All telemetry (traces, metrics, logs) is shipped via OpenTelemetry to SigNoz.

Metric	Description
`awf.queue.processed`	URLs dequeued and processed
`awf.extraction.count`	Extraction attempts by method
`awf.extraction.latency`	Extraction latency in milliseconds
`awf.analysis.count`	LLM evaluations by provider
`awf.analysis.latency`	LLM inference latency in milliseconds
`awf.llm.cost_usd`	Cumulative LLM API cost
`awf.llm.token_usage`	Token usage per evaluation

Current Results

Early benchmarks show that local models (Ollama with smaller quantized models) are surprisingly competitive on clear-cut cases like explicit content and gambling sites. Where they fall behind is on ambiguous content that requires nuance, like distinguishing educational health content from adult material, or satire from actual hate speech.

Cloud APIs handle these edge cases better but at a measurable cost per classification. The research dashboard tracks cumulative spend per provider, making it straightforward to calculate at what traffic volume the local approach becomes more cost-effective.

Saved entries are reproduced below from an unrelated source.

/-- V-BIT-23. -/
theorem test_not : after (State.withCode (machine [0xF] []) [0x402A]) (fun t => (t.readReg (.gp 2), t.rip)) =
    some (0xFFFF_FFFF_FFFF_FFF0, 1) := by decide +kernel

/-- V-BIT-10, V-BIT-12; V-BIT-27 under `saturate`. -/
theorem test_sr : r2After 0x0000_0002_0000_4020 0x8000_0000_0000_0000 0x3F = some (1, 1) ∧
    r2After 0x0000_0002_0000_4020 0xF0 0x41 = some (0x78, 1) ∧
    r2Saturated 0x0000_0002_0000_4020 0xF0 0x41 = some (0, 1) := by decide +kernel

/-- V-BIT-15, V-BIT-16; V-BIT-26 under `saturate`. -/
theorem test_sl : r2After 0x0000_0002_0000_4021 3 0x3F = some (0x8000_0000_0000_0000, 1) ∧
    r2After 0x0000_0002_0000_4021 0xF0 0x40 = some (0xF0, 1) ∧
    r2Saturated 0x0000_0002_0000_4021 0xF0 0x40 = some (0, 1) := by decide +kernel

/-- V-BIT-17; V-BIT-28: a rotation is modulo 64 in both modes. -/
theorem test_rr : r2After 0x0000_0002_0000_4022 0x1234 8 = some (0x3400_0000_0000_0012, 1) ∧
    r2Saturated 0x0000_0002_0000_4022 0x1234 0x40 = some (0x1234, 1) := by decide +kernel

/-- V-BIT-20, V-BIT-21. -/
theorem test_rl : r2After 0x0000_0002_0000_4023 0x3400_0000_0000_0012 8 = some (0x1234, 1) ∧
    r2After 0x0000_0002_0000_4023 0x8000_0000_0000_0000 1 = some (1, 1) := by decide +kernel

/-- V-CMP-3 (unsigned), V-CMP-2. -/
theorem test_gt : r2After 0x0000_0002_0000_4030 0xFFFF_FFFF_FFFF_FFFF 1 = some (0xFFFF_FFFF_FFFF_FFFF, 1) ∧
    r2After 0x0000_0002_0000_4030 3 5 = some (0, 1) := by decide +kernel

/-- V-CMP-4, V-CMP-5. -/
theorem test_gte : r2After 0x0000_0002_0000_4031 3 3 = some (0xFFFF_FFFF_FFFF_FFFF, 1) ∧
    r2After 0x0000_0002_0000_4031 2 3 = some (0, 1) := by decide +kernel

/-- V-CMP-6, V-CMP-7, V-CMP-14. -/
theorem test_lt : r2After 0x0000_0002_0000_4032 3 5 = some (0xFFFF_FFFF_FFFF_FFFF, 1) ∧
    r2After 0x0000_0002_0000_4032 5 5 = some (0, 1) ∧
    r2After 0x0000_0002_0000_4032 0x8000_0000_0000_0000 1 = some (0, 1) := by decide +kernel

/-- V-CMP-8, V-CMP-9. -/
theorem test_lte : r2After 0x0000_0002_0000_4033 5 3 = some (0, 1) ∧
    r2After 0x0000_0002_0000_4033 0 0 = some (0xFFFF_FFFF_FFFF_FFFF, 1) := by decide +kernel

/-- V-CMP-10, V-CMP-15. -/
theorem test_eq : r2After 0x0000_0002_0000_4034 7 7 = some (0xFFFF_FFFF_FFFF_FFFF, 1) ∧
    r2After 0x0000_0002_0000_4034 0 0x8000_0000_0000_0000 = some (0, 1) := by decide +kernel

/-- V-CMP-12, V-CMP-13. -/
theorem test_neq : r2After 0x0000_0002_0000_4035 7 8 = some (0xFFFF_FFFF_FFFF_FFFF, 1) ∧
    r2After 0x0000_0002_0000_4035 0 0 = some (0, 1) := by decide +kernel

/-! ## Interrupts, reset and the host (V-INT, V-RST) -/

/-- V-INT-4: a timer record that arrives before the Tick's first access is entered at its end. -/
theorem test_timer :
    after (State.withCode { machine [] [] with
        ie := true
        started := true
        vectors := Memory.writeWord [] 2 0x40
        arrivals := ⟨[[.timer]], []⟩ } [0x1])
      (fun t => ([t.rip, t.rsip, t.rint1, t.rint2], t.queue, t.inISR)) = some ([0x40, 1, 0, 0], [], true) := by decide +kernel

/-- V-INT-5: a malformed instruction inside a handler waits for EINT. -/
theorem test_fault_in_handler :
    after (State.withCode { machine [] [] with ie := true, inISR := true, vectors := Memory.writeWord [] 0 0x10 } [0xFF])
      (fun t => (t.rip, t.queue)) = some (1, [⟨0, 0xFF, 0, 0x10⟩]) := by decide +kernel

/-- V-RST-6: BRK stops a running loop at 0x30, Continue resumes at 0x31, and a Break falls between two later Ticks. -/
theorem test_brk_continue_break :
    (State.steps 5 { State.withCode { machine [] [] with rip := 0x30 } [0xD, 0x1, 0x1, 0x1] with
        hostMoves := [.wait, .resume, .wait, .suspend, .wait] }).map (fun t => (t.rip, t.runState, t.hostMoves)) =
      some (0x32, .stopped, []) := by decide +kernel

/-- R430: a recurring timer fires at every second interleaving point, however many have passed. -/
theorem test_timer_recurs :
    (State.steps 3 { State.withCode (machine [] []) [0x1, 0x1, 0x1] with
        started := true
        arrivals := ⟨[], [[], [.timer]]⟩ }).map (fun t => t.queue.map InterruptRecord.type) = some [2, 2, 2] := by
  decide +kernel

/-- R116: the words of a SET encoded over the bus, the control word at the address given. -/
theorem test_encode_at :
    (match encodeAt (Instr.raw (.set none (dst 0) (wide 5))) (ram 0x20) (machine [] []) with
      | .ok (_, t) => [t.peek (ram 0x20), t.peek (ram 0x21)]
      | .error _ => []) = [some 0x0040_0008, some 5] := by decide +kernel

/-- V-RST-2, with R465's run state (log 15): a bus Start with the boot device at id 1. -/
theorem test_bus_start :
    after { State.reset with
        hostMoves := [.busStart]
        devices := [⟨1, 0, 0, .ram 0x1000, []⟩, ⟨2, 0, 0, .rom 0, []⟩, ⟨3, 0, 0, .interruptController, []⟩] }
      (fun t => (t.rip, t.runState, t.directory.head?)) = some (0x0010_0000_0000_0000, .running, some 3) := by decide +kernel

/-- V-RST-3. -/
theorem test_no_boot_device :
    faultOf { State.reset with
        hostMoves := [.busStart]
        devices := [⟨1, 0, 0, .ram 0x1000, []⟩, ⟨3, 0, 0, .interruptController, []⟩] } = some .noBootDevice := by
  decide +kernel

/-- V-RST-4: the processor's own Reset keeps the queue and the vector table. -/
theorem test_processor_reset :
    after { machine [0, 0, 0, 7] [] with
        hostMoves := [.processorReset]
        rip := 0x40
        ie := true
        inISR := true
        queue := [⟨5, 1, 2, 0x100⟩]
        vectors := Memory.writeWord [] 5 0x100 }
      (fun t => ([t.readReg (.gp 3), t.rip, t.vector 5], [t.ie, t.inISR], t.runState, t.queue.length)) =
      some ([0, 0, 0x100], [false, false], .stopped, 1) := by decide +kernel

/-- V-RST-5: a bus Reset clears them, and RAM keeps its contents. -/
theorem test_bus_reset :
    after { machine [0, 0, 0, 7] [0x77] with
        hostMoves := [.busReset]
        runState := .stopped
        queue := [⟨5, 1, 2, 0x100⟩]
        vectors := Memory.writeWord [] 5 0x100 }
      (fun t => (t.readReg (.gp 3), t.queue.length, t.vector 5, t.peek (ram 0x10))) = some (0, 0, 0, some 0x77) := by
  decide +kernel

/-! ## The hypotheses of the statements are met -/

/-- The next state of an outcome, for evaluation. -/
def nextOf (o : Host.Outcome State Fault Refusal) : Option State :=
  match o with
  | .next t => some t
  | _ => none

theorem next_of {o : Host.Outcome State Fault Refusal} {t : State} (h : nextOf o = some t) : o = .next t := by
  cases o <;> simp_all [nextOf]

/-- Two register sources under no gate: what they read. -/
theorem witness_sources2 (s : State) (a b : Fin 16) :
    Sources2 none (reg a) (reg b) s (s.readReg (.gp a)) (s.readReg (.gp b)) ⟨s, false⟩ :=
  ⟨⟨s, false⟩, ⟨s, false⟩, none, none, rfl, rfl, rfl⟩

/-- A register destination under a Tick that has read its sources. -/
theorem witness_store (s : State) (n : Fin 16) (v : Word) :
    storeDest (dst n) v none ⟨s, false⟩ = .ok ((), ⟨s.writeReg (.gp n) v, false⟩) := rfl

/-- The record of a SET whose source is Calculated, and one that is malformed. -/
def calcRecord : RawInstr :=
  ⟨0x08, [⟨.register 0, .none, false⟩, ⟨.calculated (some ⟨⟨.stack, .sp, true⟩, true⟩) none none
    (some ⟨⟨.literal (.trailing 7), .none, false⟩, false⟩), .bp, true⟩], some (⟨.register 31, .none, false⟩, .whenZero)⟩

theorem witness_RoundTripLaws : calcRecord.countMatches = true ∧
    (decodeRaw nextWord).run [0x8000_003F_F5C0_0008] =
      .ok ((⟨0x08, [⟨.register 0, .none, false⟩, ⟨.literal (.embedded 5), .none, false⟩], none⟩ : RawInstr), []) ∧
    canonicalWords [0x05C0_0008] = [0x05C0_0008] ∧ canonicalWords [0x8000_003F_F5C0_0008] = [0x05C0_0008] := by
  decide +kernel

theorem witness_WellFormedIffInstruction : calcRecord.countMatches = true ∧ calcRecord.wellFormed = false ∧
    (Instr.raw (.set none (dst 0) (lit 5))).countMatches = true ∧
    (Instr.raw (.set none (dst 0) (lit 5))).wellFormed = true := by decide +kernel

/-- A literal operand with four trailing words of its own: the longest one (R100). -/
def longest : RawOperand :=
  let sub : Option RawSub := some ⟨⟨.literal (.trailing 0), .none, false⟩, false⟩
  ⟨.calculated sub sub sub sub, .none, true⟩

theorem witness_LengthBounds : (RawInstr.mk 0x02 [longest, longest, longest] (some (longest, .whenZero))).countMatches = true ∧
    (RawInstr.mk 0x02 [longest, longest, longest] (some (longest, .whenZero))).length = 21 ∧
    (RawInstr.mk 0x00 [] none).countMatches = true ∧ (RawInstr.mk 0x00 [] none).length = 1 := by decide +kernel

theorem witness_StepRunsInstruction :
    let s := State.withCode (machine [] []) [0x05C0_0008]
    s.runState = .running ∧ s.hostMoves = [] ∧ fetchDecode s = .ok (Instr.raw (.set none (dst 0) (lit 5)), s) ∧
      elaborate (Instr.raw (.set none (dst 0) (lit 5))) = .ok (.set none (dst 0) (lit 5)) := by decide +kernel

/-- A word of the example machine's RAM. -/
theorem ramAt_machine (rs ws : List Word) (a : Word) (h : (localAddr a).toNat < 0x1000) (k : devId a = 1) :
    (machine rs ws).ramAt a :=
  ⟨by rw [k]; decide, ⟨1, 0, 0, .ram 0x1000, []⟩, 0x1000, by rw [k]; rfl, rfl, h⟩

/-- An instruction of three words in RAM, at the top of it. -/
def topInstr : Instr :=
  .set none (dst 0) ⟨.calculated ⟨⟨.literal (.trailing 7), .none, false⟩, false⟩ none none none, .none, false⟩

/-- The machine whose RIP stands at it. -/
def topState : State :=
  { machine [] [] with rip := ram 0xFFD, mem := (machine [] []).mem.writeWords (ram 0xFFD).toNat (encode topInstr) }

theorem witness_MemoryRunsInstruction :
    (topState.runState = .running ∧ topState.hostMoves = [] ∧ topState.arrivals = .quiet ∧ topState.mem.wf ∧
      topInstr.length = 3 ∧ ∀ (k : Nat) (h : k < (encode topInstr).length),
        topState.peek (topState.rip + BitVec.ofNat 64 k) = some (encode topInstr)[k]) ∧
    ∀ k, k < topInstr.length → topState.ramAt (topState.rip + BitVec.ofNat 64 k) := by
  refine ⟨by decide +kernel, ?_⟩
  have h : ∀ k, k < topInstr.length → (localAddr (topState.rip + BitVec.ofNat 64 k)).toNat < 0x1000 ∧
      devId (topState.rip + BitVec.ofNat 64 k) = 1 := by decide +kernel
  exact fun k hk => ramAt_machine [] [] _ (h k hk).1 (h k hk).2

theorem witness_MalformedTick :
    let s := State.withCode { machine [] [] with ie := true } [0x0060_0008, 0x61]
    ∃ r, s.runState = .running ∧ s.hostMoves = [] ∧ fetchDecode s = .ok (r, s) ∧ r.wellFormed = false ∧ s.arrivals = .quiet ∧
      s.ie = true ∧ s.inISR = false ∧ s.queue = [] :=
  ⟨⟨0x08, [⟨.register 0, .none, false⟩, ⟨.calculated (some ⟨⟨.nestedCalculated 0, .none, false⟩, false⟩) none none none,
    .none, false⟩], none⟩, by decide +kernel⟩

/-- A gate on the stack: the popped word is 0, so `whenNotZero` is off and `whenZero` on. -/
theorem witness_ConditionalGate :
    let s := machine [] [0]
    let t : Tick := ⟨{ s with rsp := ram 0x11 }, false⟩
    load stk ⟨s, false⟩ = .ok ((0, none), t) ∧
      evalGate (Instr.set (some ⟨stk, .whenNotZero⟩) (dst 1) (lit 9)).shape.gate ⟨s, false⟩ = .ok (false, t) := by
  decide +kernel

theorem witness_OperandValue :
    let s := machine [2] [1, 2, 3]
    let t : Tick := ⟨s, false⟩
    kindValue (.register (.gp 0)) t = .ok (2, t) ∧ s.arrivals = .quiet ∧ s.peek (2 + relBase s .sp) = some 3 ∧
      kindValue (.calculated ⟨⟨.register (.gp 0), .none, false⟩, true⟩ none none none) t = .ok (-2, t) ∧
      kindValue .stack t = .ok (1, ⟨{ s with rsp := ram 0x11 }, false⟩) := by decide +kernel

/-- The highest word of the RAM, popped and pushed to. -/
theorem witness_StackDiscipline :
    let s := { machine [] [] with rsp := ram 0xFFF }
    let u := { machine [] [] with rsp := ram 0x1000 }
    s.arrivals = .quiet ∧ s.peek s.rsp = some 0 ∧ u.arrivals = .quiet ∧ u.mem.wf ∧ u.ramAt (u.rsp - 1) :=
  ⟨by decide +kernel, by decide +kernel, by decide +kernel, by decide +kernel, by decide +kernel,
    ⟨1, 0, 0, .ram 0x1000, []⟩, 0x1000, by decide +kernel, rfl, by decide +kernel⟩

The agreement rate between providers is a useful signal. When all three providers agree on a classification, they are almost always correct. Disagreement is a strong indicator that the content is ambiguous and might benefit from human review.

What I Learned

Building this system taught me that content classification is less about the AI model and more about the pipeline around it. The extraction quality matters as much as the model quality. A perfect classifier fed garbage input will produce garbage output. Getting clean, representative text from modern websites (SPAs, lazy-loaded content, anti-bot protections) turned out to be the harder engineering problem. The AI classification part, once you have clean input, is relatively straightforward regardless of whether you use a local or cloud model.